theorem keeps_staleHold {r s : State} {a2 : StaleTrack} (h : Keeps r s)  : Keeps r (State.staleHold s a2) := by
  unfold State.staleHold
  repeat' first
    | (with_reducible first
      | assumption | apply keeps_enter | apply keeps_stalePolicy | apply keeps_raise | apply keeps_staleRecord
      | fail_if_no_progress apply Keeps.update | apply Keeps.foldl | apply Keeps.foldl_pair)
    | split | intro _

theorem keeps_staleScan {r s : State}  (h : Keeps r s)  : Keeps r (State.staleScan s) := by
  unfold State.staleScan
  repeat' first
    | (with_reducible first
      | assumption | fail_if_no_progress apply Keeps.update)

theorem keeps_takeCommands {r s : State}  (h : Keeps r s)  : Keeps r (State.takeCommands s) := by
  unfold State.takeCommands
  repeat' first
    | (with_reducible first
      | assumption | apply keeps_commandQueue | apply keeps_fset | fail_if_no_progress apply Keeps.update | apply Keeps.foldl
      | apply Keeps.foldl_pair)
    | split | intro _

theorem keeps_execNop {r s : State} {a1 : ℕ} (h : Keeps r s)  : KeepsOut r (execNop a1 s) := by
  unfold execNop
  repeat' first
    | (with_reducible first
      | assumption | apply KeepsOut.next | exact KeepsOut.fault | exact KeepsOut.refused | apply keeps_finish
      | fail_if_no_progress apply Keeps.update)
    | split

theorem keeps_execReplay {r s : State} {a1 : ℕ} (h : Keeps r s)  : KeepsOut r (execReplay a1 s) := by
  unfold execReplay
  repeat' first
    | (with_reducible first
      | assumption | apply KeepsOut.next | exact KeepsOut.fault | exact KeepsOut.refused | apply keeps_lastTurn | apply keeps_finish
      | apply keeps_replayBegin | fail_if_no_progress apply Keeps.update | refine Keeps.of_pair (by assumption) ?_
      | refine Keeps.of_swapped (by assumption) ?_)
    | split | intro _ | dsimp only

theorem keeps_execPset {r s : State} {a1 : ℕ} (h : Keeps r s)  : KeepsOut r (execPset a1 s) := by
  unfold execPset
  repeat' first
    | (with_reducible first
      | assumption | apply KeepsOut.next | exact KeepsOut.fault | exact KeepsOut.refused | apply keeps_finish | apply keeps_fset
      | fail_if_no_progress apply Keeps.update)
    | split

theorem keeps_execJump {r s : State} {a1 : ℕ} (h : Keeps r s)  : KeepsOut r (execJump a1 s) := by
  unfold execJump
  repeat' first
    | (with_reducible first
      | assumption | apply KeepsOut.next | exact KeepsOut.fault | exact KeepsOut.refused | apply keeps_finish | apply keeps_fwrap
      | apply keeps_showHead | apply keeps_setQueue | fail_if_no_progress apply Keeps.update | refine Keeps.of_pair (by assumption) ?_
      | refine Keeps.of_swapped (by assumption) ?_)
    | split | intro _ | dsimp only

theorem keeps_execEndEntry {r s : State} {a1 : ℕ} (h : Keeps r s)  : KeepsOut r (execEndEntry a1 s) := by
  unfold execEndEntry
  repeat' first
    | (with_reducible first
      | assumption | apply KeepsOut.next | exact KeepsOut.fault | exact KeepsOut.refused | apply keeps_finish
      | fail_if_no_progress apply Keeps.update)
    | split

theorem keeps_execFlagadd {r s : State} {a1 : ℕ} (h : Keeps r s)  : KeepsOut r (execFlagadd a1 s) := by
  unfold execFlagadd
  repeat' first
    | (with_reducible first
      | assumption | apply KeepsOut.next | exact KeepsOut.fault | exact KeepsOut.refused | apply keeps_finish | apply keeps_flagAdd
      | fail_if_no_progress apply Keeps.update)
    | split

theorem keeps_execPcopy {r s : State} {a1 : ℕ} (h : Keeps r s)  : KeepsOut r (execPcopy a1 s) := by
  unfold execPcopy
  repeat' first
    | (with_reducible first
      | assumption | apply KeepsOut.next | exact KeepsOut.fault | exact KeepsOut.refused | apply keeps_asSeen | apply keeps_pcopy
      | fail_if_no_progress apply Keeps.update)
    | split | intro _

theorem keeps_execCopy {r s : State} {a1 : ℕ} (h : Keeps r s)  : KeepsOut r (execCopy a1 s) := by
  unfold execCopy
  repeat' first
    | (with_reducible first
      | assumption | apply KeepsOut.next | exact KeepsOut.fault | exact KeepsOut.refused | apply keeps_asSeen | apply keeps_copyEntry
      | fail_if_no_progress apply Keeps.update)
    | split | intro _

theorem keeps_execFill {r s : State} {a1 : ℕ} (h : Keeps r s)  : KeepsOut r (execFill a1 s) := by
  unfold execFill
  repeat' first
    | (with_reducible first
      | assumption | apply KeepsOut.next | exact KeepsOut.fault | exact KeepsOut.refused | apply keeps_asSeen | apply keeps_fillEntry
      | fail_if_no_progress apply Keeps.update)
    | split | intro _

theorem keeps_execEntryStart {r s : State} {a1 : ℕ} (h : Keeps r s)  : KeepsOut r (execEntryStart a1 s) := by
  unfold execEntryStart
  repeat' first
    | (with_reducible first
      | assumption | apply KeepsOut.next | exact KeepsOut.fault | exact KeepsOut.refused | apply keeps_entryStart
      | fail_if_no_progress apply Keeps.update)
    | split

theorem keeps_execEntryCompletion {r s : State} {a1 : ℕ} {a2 : ℕ} (h : Keeps r s)  : KeepsOut r (execEntryCompletion a1 a2 s) := by
  unfold execEntryCompletion
  repeat' first
    | (with_reducible first
      | assumption | apply KeepsOut.next | exact KeepsOut.fault | exact KeepsOut.refused | apply keeps_complete
      | fail_if_no_progress apply Keeps.update)
    | split

theorem keeps_execRingEntryTake {r s : State} {a1 : ℕ} (h : Keeps r s)  : KeepsOut r (execRingEntryTake a1 s) := by
  unfold execRingEntryTake
  repeat' first
    | (with_reducible first
      | assumption | apply KeepsOut.next | exact KeepsOut.fault | exact KeepsOut.refused | apply keeps_turnReplay | apply keeps_halt
      | apply keeps_postStatus | apply keeps_readEntry | apply keeps_fwrap | apply keeps_showHead | apply keeps_setQueue
      | fail_if_no_progress apply Keeps.update | refine Keeps.of_pair (by assumption) ?_ | refine Keeps.of_swapped (by assumption) ?_)
    | split | intro _ | dsimp only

Your task ->
This exercise requires the lines of the entries containing the string "refine".

Output for this task ->
      | apply keeps_replayBegin | fail_if_no_progress apply Keeps.update | refine Keeps.of_pair (by assumption) ?_
      | refine Keeps.of_swapped (by assumption) ?_)
      | apply keeps_showHead | apply keeps_setQueue | fail_if_no_progress apply Keeps.update | refine Keeps.of_pair (by assumption) ?_
      | refine Keeps.of_swapped (by assumption) ?_)
      | fail_if_no_progress apply Keeps.update | refine Keeps.of_pair (by assumption) ?_ | refine Keeps.of_swapped (by assumption) ?_)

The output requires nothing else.